=== MATERIAL SUPPLIED ===

-- ==== Sys2Proof/Certificates/Slice0/Obligations.lean ====
section
/-! DEFINITION. The statements for the provers. -/

open Sys2Proof Sys2Proof.Machine Sys2Proof.Safety

/-- A step runs the command at the front of the queue, on the state with the queue's rest, and nothing else. -/
def Obligations.StepRunsFront : Prop :=
  ∀ (c : Instr) (s : State), step { s with pending := c :: s.pending } = exec c s

/-- The block idles on an empty queue (the model's choice, assumption 4). -/
def Obligations.EmptyQueueIdles : Prop :=
  ∀ s : State, s.pending = [] → step s = .next s

/-- A command never puts a command into the queue or takes one out of it: the queue is outside the block (derived from the
form of the model; every row's effect in the spec is on the block's own state). -/
def Obligations.QueueUntouched : Prop :=
  ∀ (c : Instr) (s t : State), exec c s = .next t → t.pending = s.pending

/-- Every step from every state keeps pool memory in its canonical form: addresses strictly rising, no listed zero. -/
def Obligations.MemoryFormKept : Prop :=
  ∀ s t : State, Memory.wf s.mem = true → step s = .next t → Memory.wf t.mem = true

/-- After reset no byte of pool memory is listed, no command waits, and the memory is in its form. -/
def Obligations.ResetHoldsNothing : Prop :=
  State.reset.pending = [] ∧ State.reset.mem = [] ∧ Memory.wf State.reset.mem = true

/-- Every command completes, but for a register store or window load of a shape the register port does not have (assumption on
access shapes) and a debug-port instruction to the device's inside once debug is unlocked, whose effect the spec does not give. -/
def Obligations.EveryOtherRowCompletes : Prop :=
  ∀ (c : Instr) (s : State), (∀ a o v w, c ≠ .registerWrite a o v w) → (∀ a o w, c ≠ .readbackWindowLoad a o w)
    → (∀ k, c ≠ .jtagInstruction k) → ∃ t, exec c s = .next t

/-- Length and time-of-day writes (R43, R34): a TIK_LENGTH write in range before SETUP_LOCK is stored and waits for its edge; after
SETUP_LOCK it is discarded; a length out of 5 to 500 is refused and its offset shown; a time of day is kept for the next edge. -/
def Obligations.TimeRegisterRows : Prop :=
  ∀ (s : State) (a v : Nat), s.dev.reached 0 = true → s.dev.blockOpen 1 = true →
    ((s.dev.pat 0).lock = false → 5 ≤ v → v ≤ 500 → planFits (s.dev.reg regTikPlanLen) v = true → s.dev.follower = false →
      After (.tikLengthWrite a v) s fun t =>
        t.dev.tim = { s.dev.tim with pend := some { len := v, plan := none, switchAt := a } } ∧ t.dev.reg regTikLength = v
        ∧ t.dev.tim.len = s.dev.tim.len ∧ Changes [.tim, .regs] s t) ∧
    ((s.dev.pat 0).lock = true → exec (.tikLengthWrite a v) s = .next s) ∧
    ((s.dev.pat 0).lock = false → v < 512 → (v < 5 ∨ 500 < v) → After (.tikLengthWrite a v) s fun t =>
      t.dev.rejected = true ∧ t.dev.rejectOffset = 0x10008 ∧ t.dev.tim = s.dev.tim ∧ Changes [.port, .ctrs] s t) ∧
    (v < 2 ^ 64 → s.dev.timeSource ≠ 3 → After (.tikTodNextWrite a v) s fun t =>
      t.dev.tim = { s.dev.tim with tod := s.dev.tim.tod ++ [(a, v)], freeLoaded := false } ∧ t.dev.reg regTikTodNext = v ∧ Changes [.tim, .regs] s t)

/-- The time of day from board management (R509): it is kept as a write of TIK_TOD_NEXT is, whether or not the host is there. -/
def Obligations.MctpTimeRow : Prop :=
  ∀ (s : State) (a v : Nat), v < 2 ^ 64 → s.dev.timeSource ≠ 3 → s.dev.boot.st ≠ .off → s.dev.boot.st ≠ .tamperHold →
    After (.mctpTodWrite a v) s fun t =>
      t.dev.tim = { s.dev.tim with tod := s.dev.tim.tod ++ [(a, v)], freeLoaded := false } ∧ t.dev.reg regTikTodNext = v ∧ Changes [.tim, .regs] s t

/-- The new length takes effect at its edge and not before (R44): on an edge that satisfies the rule TICK_LENGTH_SWITCH puts length
and plan length in force, shows them in the registers and reports TICK_CHANGED; on any other edge it changes nothing. -/
def Obligations.TickLengthSwitches : Prop :=
  ∀ (s : State) (p : PendLen), s.dev.tim.pend = some p →
    (s.dev.tim.switches p = true → s.dev.follower = false → p.len < 512 → (p.plan.getD s.dev.tim.plan) < 64 →
      After .tickLengthSwitch s fun t =>
        t.dev.tim.len = p.len ∧ t.dev.tim.plan = p.plan.getD s.dev.tim.plan ∧ t.dev.tim.pend = none
        ∧ t.dev.reg regTikLength = p.len ∧ t.dev.reg regTikPlanLen = p.plan.getD s.dev.tim.plan ∧ t.dev.tim.count = s.dev.tim.count
        ∧ t.dev.tim.now = s.dev.tim.now ∧ Event 0x0012 p.len s.dev.tim.count s t ∧ Changes (.tim :: .regs :: .host :: evParts) s t) ∧
    (s.dev.tim.switches p = false → exec .tickLengthSwitch s = .next s)

/-- Corrections (R36, R38, R39, R40): an exchange or a PPS edge of the own source sets the measured offset; the third good one in a
row locks; an offset above 2 µs is absorbed by the length of ticks; without corrections the device is in holdover, after 10 s in
time fault, each reported once. -/
def Obligations.TimeCorrections : Prop :=
  ∀ s : State, s.dev.tim.ticking = true → s.dev.tim.provisional = false →
    (∀ off : Int, s.dev.timeSource = 0 → off.natAbs ≤ 50 → s.dev.tim.good = 2 → After (.ptmExchange true off) s fun t =>
      t.dev.tim.offset = off ∧ t.dev.tim.locked = true ∧ t.dev.tim.good = 3 ∧ t.dev.tim.missed = 0 ∧ t.dev.tim.holdover = false
      ∧ t.dev.tim.slew = off ∧ t.dev.tim.coarse = false ∧ t.dev.tim.faultBit = false ∧ t.dev.tim.now = s.dev.tim.now
      ∧ t.dev.tim.count = s.dev.tim.count ∧ Changes [.tim] s t) ∧
    (∀ off : Int, s.dev.timeSource = 0 → 2000 < off.natAbs → After (.ptmExchange true off) s fun t =>
      t.dev.tim.slew = off ∧ t.dev.tim.coarse = true ∧ t.dev.tim.locked = false ∧ t.dev.tim.good = 0 ∧ Changes [.tim] s t) ∧
    (∀ off : Int, s.dev.timeSource = 0 → s.dev.tim.missed = 0 → After (.ptmExchange false off) s fun t =>
      t.dev.tim = { s.dev.tim with missed := 1 } ∧ Changes [.tim] s t) ∧
    (∀ a v, s.dev.timeSource = 1 → s.dev.tim.todAt a = some v → After (.timePpsEdge a) s fun t =>
      t.dev.tim.offset = (10 ^ 9 * v : Nat) - (a : Int) ∧ t.dev.tim.todPrev = some v
      ∧ t.dev.tim.tod = s.dev.tim.tod.filter (fun x => !decide (x.1 + 10 ^ 8 ≤ a)) ∧ Changes [.tim] s t) ∧
    (s.dev.timeSource ≠ 3 → s.dev.tim.holdover = false → After .timeHoldover s fun t =>
      t.dev.tim.holdover = true ∧ t.dev.tim.holdoverAt = s.dev.tim.now ∧ t.dev.tim.locked = false
      ∧ Event 0x0010 (ofSigned 64 s.dev.tim.offset) 0 s t ∧ Changes (.tim :: evParts) s t) ∧
    (s.dev.tim.holdover = true → s.dev.tim.faultSent = false → After .timeFault s fun t =>
      t.dev.tim.faultBit = true ∧ t.dev.tim.holdover = true ∧ Event 0x0011 (max (10 ^ 10) (s.dev.tim.now - s.dev.tim.holdoverAt)) 0 s t
      ∧ Changes (.tim :: evParts) s t) ∧
    (s.dev.tim.holdover = false → exec .timeFault s = .next s)

/-- The wing's time (R35, R37, R42, R509): the next position with a locked source becomes master; the first correction of a master
on provisional time waits for the next edge while no patron is ACTIVE; the master sends its time over every port that is UP; a
follower that does not tick yet takes the length. -/
def Obligations.WingTimeRows : Prop :=
  ∀ s : State, s.dev.wingMode = true →
    (∀ (x : Nat) (l m : List Nat), nextPosition s.dev.tim.masterPos l = some x → After (.timeMasterChange l m) s fun t =>
      t.dev.tim.masterPos = x ∧ t.dev.tim.master = decide (x = s.dev.pos) ∧ t.dev.tim.count = s.dev.tim.count
      ∧ t.dev.flt.logSeq = s.dev.flt.logSeq + 1 ∧ Changes [.tim, .free, .log, .ctrs] s t) ∧
    (∀ t0 : Nat, s.dev.tim.master = true → s.dev.tim.ticking = true → s.dev.tim.provisional = true → s.dev.tim.adopted = false →
      s.dev.anyActive = false → s.dev.tim.adopt = none → After (.timeAdoption t0) s fun t =>
        t.dev.tim = { s.dev.tim with missed := 0, holdover := false, adopt := some ((t0 : Int) - s.dev.tim.now, 0) } ∧ Changes [.tim] s t) ∧
    (s.dev.tim.master = true → s.dev.tim.ticking = true → s.dev.fabOn = true → After .fabricTimeSend s fun t =>
      (∀ k, k < 15 → s.dev.portUp k = true → Sends (16 * s.dev.wing + meshPartner s.dev.pos k) 0x39
        (fun m => m.slots = s.dev.timePayload ∧ m.source = s.dev.devNo) t) ∧ Changes [.out, .fab, .ctrs, .adm] s t) ∧
    (∀ (port : Nat) (m : Msg) (off : Int), Taken s port 0x39 m → srcDev m.source / 16 = s.dev.wing →
      srcDev m.source ≠ s.dev.devNo → srcDev m.source % 16 = s.dev.tim.masterPos → s.dev.tim.ticking = false →
      fieldOf m.slots 16 2 ≠ 0 → After (.time port m off) s fun t =>
        t.dev.tim = { s.dev.tim with len := fieldOf m.slots 16 2 } ∧ Changes [.tim] s t)

/-- Gate cycles (R427, R428): a list that waits is taken at its first cycle start from now on, a cycle start begins with entry 0,
the next entry follows, and the last stays in force. -/
def Obligations.GateRows : Prop :=
  ∀ s : State,
    (∀ (g : GateList) (n : Nat), s.dev.adm.gatePend = some g → g.period ≠ 0 → g.startAt n = n → s.dev.tim.now ≤ n →
      After (.gateCycleStart n) s fun t =>
        t.dev.adm = { s.dev.adm with gates := g, gatePend := none, cycleStart := n, gateEntry := 0 } ∧ Changes [.adm, .ctrs] s t) ∧
    (∀ n, s.dev.adm.gatePend = none → s.dev.adm.gates.period ≠ 0 → s.dev.adm.gates.startAt n = n → s.dev.adm.cycleStart < n →
      After (.gateCycleStart n) s fun t =>
        t.dev.adm = { s.dev.adm with cycleStart := n, gateEntry := 0 } ∧ Changes [.adm, .ctrs] s t) ∧
    (s.dev.adm.gates.period ≠ 0 → s.dev.adm.gateEntry + 1 < s.dev.adm.gates.entries.length → After .gateEntryChange s fun t =>
      t.dev.adm = { s.dev.adm with gateEntry := s.dev.adm.gateEntry + 1 } ∧ Changes [.adm] s t) ∧
    (s.dev.adm.gates.entries.length ≤ s.dev.adm.gateEntry + 1 → exec .gateEntryChange s = .next s)

/-- Control rows that complete at once: NOP with no effect (R87), TICK_SET (a pending length and plan, R45), APERTURE_MAP (the
slot's register, R110), GATE_SET with a period (the list that waits, R427), SHAPER_SET of a quantum (the register's next value,
R440) and DEVICE_RESET naming the boot epoch (R503). -/
def Obligations.ControlRowsComplete : Prop :=
  ∀ (s : State) (x : DescIn),
    (Grants s 0x00 x → After (.nop x) s fun t =>
      Answered (granted s 0x00 x).1 {} t ∧ Changes [.adm, .rings, .ctrs] s t) ∧
    (Grants s 0x80 x → After (.tickSet x) s fun t =>
      t.dev.tim.pend = some { len := x.fld 0 0 16, plan := some (x.fld 2 0 16), switchAt := x.fld 8 0 64 }
      ∧ Answered (granted s 0x80 x).1 {} t ∧ Changes [.adm, .rings, .ctrs, .tim] s t) ∧
    (Grants s 0x82 x → After (.apertureMap x) s fun t =>
      t.dev.regWord regHpiAptSlots (x.fld 0 0 6) = x.fld 1 0 6 + 64 * x.fld 1 6 1 + 2 ^ 64 * x.fld 8 0 64
      ∧ Answered (granted s 0x82 x).1 {} t ∧ Changes [.adm, .rings, .ctrs, .regs] s t) ∧
    (Grants s 0x8A x → x.fld 0 0 32 ≠ 0 → After (.gateSet x) s fun t =>
      ∃ g : GateList, g.period = x.fld 0 0 32 ∧ g.phase = x.fld 4 0 32 ∧ g.entries = gateEntries (x.input 0 16) (x.fld 8 0 7)
        ∧ t.dev.adm.gatePend = some g ∧ t.dev.adm.gates = s.dev.adm.gates
        ∧ Answered (granted s 0x8A x).1 { r0 := g.nextStart s.dev.tim.now } t ∧ Changes [.adm, .rings, .ctrs] s t) ∧
    (Grants s 0x89 x → x.fld 0 6 1 = 0 → x.fld 1 0 4 = 10 → After (.shaperSet x) s fun t =>
      (regTrfQuantump.addr (x.fld 0 0 6), x.fld 4 0 32) ∈ t.dev.pendRegs
      ∧ Answered (granted s 0x89 x).1
          { r0 := tgetD s.dev.adm.deficit (x.fld 0 0 6) 0, r1 := (s.dev.tim.count + 1) % 2 ^ 32 } t
      ∧ Changes [.adm, .rings, .ctrs, .port] s t) ∧
    (Grants s 0x8C x → x.fld 0 0 32 = s.dev.fab.epoch → After (.deviceReset x) s fun t =>
      t.dev.boot = { s.dev.boot with resetDue := true }
      ∧ Answered (granted s 0x8C x).1 {} t ∧ Changes [.adm, .rings, .ctrs, .boot] s t)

===

• **WHAT THE TASK REQUIRES**
The range runs from the line with "s.dev.adm with cycleStart" up to and including the line with "(s : State) (x" in the listing above; please write out exactly those lines and nothing more.

• **THE COMPLETED TASK**
        t.dev.adm = { s.dev.adm with cycleStart := n, gateEntry := 0 } ∧ Changes [.adm, .ctrs] s t) ∧
    (s.dev.adm.gates.period ≠ 0 → s.dev.adm.gateEntry + 1 < s.dev.adm.gates.entries.length → After .gateEntryChange s fun t =>
      t.dev.adm = { s.dev.adm with gateEntry := s.dev.adm.gateEntry + 1 } ∧ Changes [.adm] s t) ∧
    (s.dev.adm.gates.entries.length ≤ s.dev.adm.gateEntry + 1 → exec .gateEntryChange s = .next s)

/-- Control rows that complete at once: NOP with no effect (R87), TICK_SET (a pending length and plan, R45), APERTURE_MAP (the
slot's register, R110), GATE_SET with a period (the list that waits, R427), SHAPER_SET of a quantum (the register's next value,
R440) and DEVICE_RESET naming the boot epoch (R503). -/
def Obligations.ControlRowsComplete : Prop :=
  ∀ (s : State) (x : DescIn),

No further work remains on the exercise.